Feature engineering can happen before training, inside the model pipeline, or inside a data warehouse. Two practical options are Keras preprocessing layers and BigQuery ML transformations.
This guide explains when to use each approach and what patterns learners should understand first.
Quick Answer
Use Keras preprocessing layers when you want preprocessing packaged with a TensorFlow model.

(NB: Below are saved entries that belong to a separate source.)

theorem attemptTimedOut_outputs (s : State) (now : Time) :
    (attemptTimedOut s now).outputs =
      s.outputs ++ [.dmaStart .master (freshHandle s .master), .dmaAbort .master (freshHandle s .master)] := by
  have e : (attemptTimedOut s now).outputs = _ := masterTimedOut_outputs (masterStarted s now) (freshHandle s .master)
  rw [e, show (masterStarted s now).outputs = _ from startTransfer_outputs (masterEncoded s) .master]
  simp only [List.append_assoc]
  rfl

/-- `t` comes after `s` by attempts that timed out and were each retried, with the retry payloads of `tries`. -/
structure AfterTimeouts (s t : State) (tries : List (Time × Option Payload)) : Prop where
  ready : AttemptReady t
  cfg : t.master.cfg = s.master.cfg
  attempts : t.master.attempts = s.master.attempts + tries.length
  payload : t.master.payload = tries.foldl (fun p try' => try'.2.getD p) s.master.payload
  reports : sessionReports t = sessionReports s
  starts : masterStarts t = masterStarts s + tries.length

theorem AfterTimeouts.refl {s : State} (h : AttemptReady s) : AfterTimeouts s s [] :=
  ⟨h, rfl, rfl, rfl, rfl, rfl⟩

theorem AfterTimeouts.cons {s t u : State} {x : Time × Option Payload} {l : List (Time × Option Payload)}
    (h : AfterTimeouts s t [x]) (k : AfterTimeouts t u l) : AfterTimeouts s u (x :: l) where
  ready := k.ready
  cfg := k.cfg.trans h.cfg
  attempts := by rw [k.attempts, h.attempts, List.length_singleton, List.length_cons]; omega
  payload := by rw [k.payload, h.payload]; rfl
  reports := k.reports.trans h.reports
  starts := by rw [k.starts, h.starts, List.length_singleton, List.length_cons]; omega

/-- Below the limit an attempt that timed out is retried. -/
theorem timedOutAttempt_retries {s : State} (h : AttemptReady s) (hlt : s.master.attempts < s.master.cfg.maxAttempts)
    (now : Time) (q : Option Payload) :
    ∃ t, timedOutAttempt now q s = .next t ∧ AfterTimeouts s t [(now, q)] := by
  obtain ⟨_, _, _, e, hidle⟩ := attemptTimedOut_master s now
  have hout := attemptTimedOut_outputs s now
  refine ⟨masterRetried (attemptTimedOut s now) q, (timedOutAttempt_eq h now q).trans (exec_mRetry_retry ?_ rfl ?_ q), ?_⟩
  · rw [faultFree, State.faultMark_master, e]; exact h.clean
  · rw [mayRetry, e]; exact ⟨.inr (.inl rfl), hlt⟩
  · refine ⟨⟨?_, rfl, ?_⟩, ?_, ?_, ?_, sessionReports_append (n := 0) hout rfl, masterStarts_append hout rfl⟩
    all_goals simp only [faultFree, State.faultMark_master, masterRetried, State.withMaster_master, e]
    · exact h.clean
    · exact hidle
    · rfl
    · rfl

/-- At the limit it ends the session (R146, R171). -/
theorem timedOutAttempt_fails {s : State} (h : AttemptReady s) (hlim : s.master.attempts = s.master.cfg.maxAttempts)
    (now : Time) (q : Option Payload) :
    ∃ t, timedOutAttempt now q s = .next t ∧ t.master.state = .failed ∧ t.master.outcome = .timeout ∧
      t.master.attempts = s.master.attempts ∧
      t.outputs.getLast? = some (.report (.failed .timeout s.master.attempts)) ∧
      sessionReports t = sessionReports s + 1 ∧ masterStarts t = masterStarts s + 1 := by
  obtain ⟨_, _, _, e, hidle⟩ := attemptTimedOut_master s now
  have hout : (masterGivenUp (attemptTimedOut s now)).outputs = s.outputs ++
      [.dmaStart .master (freshHandle s .master), .dmaAbort .master (freshHandle s .master),
        .report (.failed .timeout s.master.attempts)] := by
    rw [masterGivenUp, State.emit_outputs, State.withMaster_outputs, attemptTimedOut_outputs, e]
    simp
  refine ⟨masterGivenUp (attemptTimedOut s now), (timedOutAttempt_eq h now q).trans (exec_mRetry_giveUp ?_ rfl ?_ q), rfl,
    rfl, ?_, ?_, sessionReports_append hout rfl, masterStarts_append hout rfl⟩
  · rw [faultFree, State.faultMark_master, e]; exact h.clean
  · rw [mayRetry, e]; exact fun hr => absurd hr.2 (by simp [hlim])
  · simp only [masterGivenUp, State.emit_master, State.withMaster_master, e]
  · rw [hout]; simp

theorem timedOutAttempts_retry {tries : List (Time × Option Payload)} {s : State} (h : AttemptReady s)
    (hle : s.master.attempts + tries.length ≤ s.master.cfg.maxAttempts) :
    ∃ t, timedOutAttempts tries s = .next t ∧ AfterTimeouts s t tries := by
  induction tries generalizing s with
  | nil => exact ⟨s, rfl, .refl h⟩
  | cons x rest ih =>
    rw [List.length_cons] at hle
    obtain ⟨t, ht, first⟩ := timedOutAttempt_retries h (by omega) x.1 x.2
    have hrest : t.master.attempts + rest.length ≤ t.master.cfg.maxAttempts := by
      rw [first.attempts, first.cfg, List.length_singleton]; omega
    obtain ⟨u, hu, after⟩ := ih first.ready hrest
    exact ⟨u, (andThen_next ht _).trans hu, first.cons after⟩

Use BigQuery ML feature engineering when your data already lives in BigQuery and you want SQL-based transformations close to the warehouse.
Key Takeaways
- Keras preprocessing layers can normalize numbers, encode categories, vectorize text, and create embeddings.
- BigQuery ML can transform features with SQL and built-in ML preprocessing functions.
- The same transformations used during training must also be applied during prediction.
- BigQuery ML
TRANSFORMhelps keep training and prediction transformations consistent. - Always compare feature engineering changes against a baseline metric.
Feature Engineering In Keras
Keras preprocessing layers help build models that accept raw or lightly processed data and transform it inside the model pipeline.
Common layers include:
| Layer | Use |
|---|---|
Normalization | Standardize numeric features |
StringLookup | Map string categories to indexes |
CategoryEncoding | Convert categories to encoded vectors |
TextVectorization | Convert raw text to tokenized representations |
Embedding | Learn dense representations for categories or tokens |
Keras Workflow
A practical workflow:
- Create a training dataset.
- Identify numeric, categorical, and text columns.
- Build preprocessing layers for each feature type.
- Adapt layers on training data where needed.
- Connect preprocessing outputs to the model.
- Train and evaluate.
- Export the model with preprocessing included.
This reduces the chance that training and serving use different transformations.
Example Keras Patterns
For numeric features:
normalizer = tf.keras.layers.Normalization()
normalizer.adapt(train_numeric_values)
For string categories:
lookup = tf.keras.layers.StringLookup(output_mode="one_hot")
lookup.adapt(train_category_values)
For text:
vectorizer = tf.keras.layers.TextVectorization(max_tokens=10000)
vectorizer.adapt(train_text_values)
The exact implementation depends on the dataset, but the concept is the same: convert raw values into model-ready tensors.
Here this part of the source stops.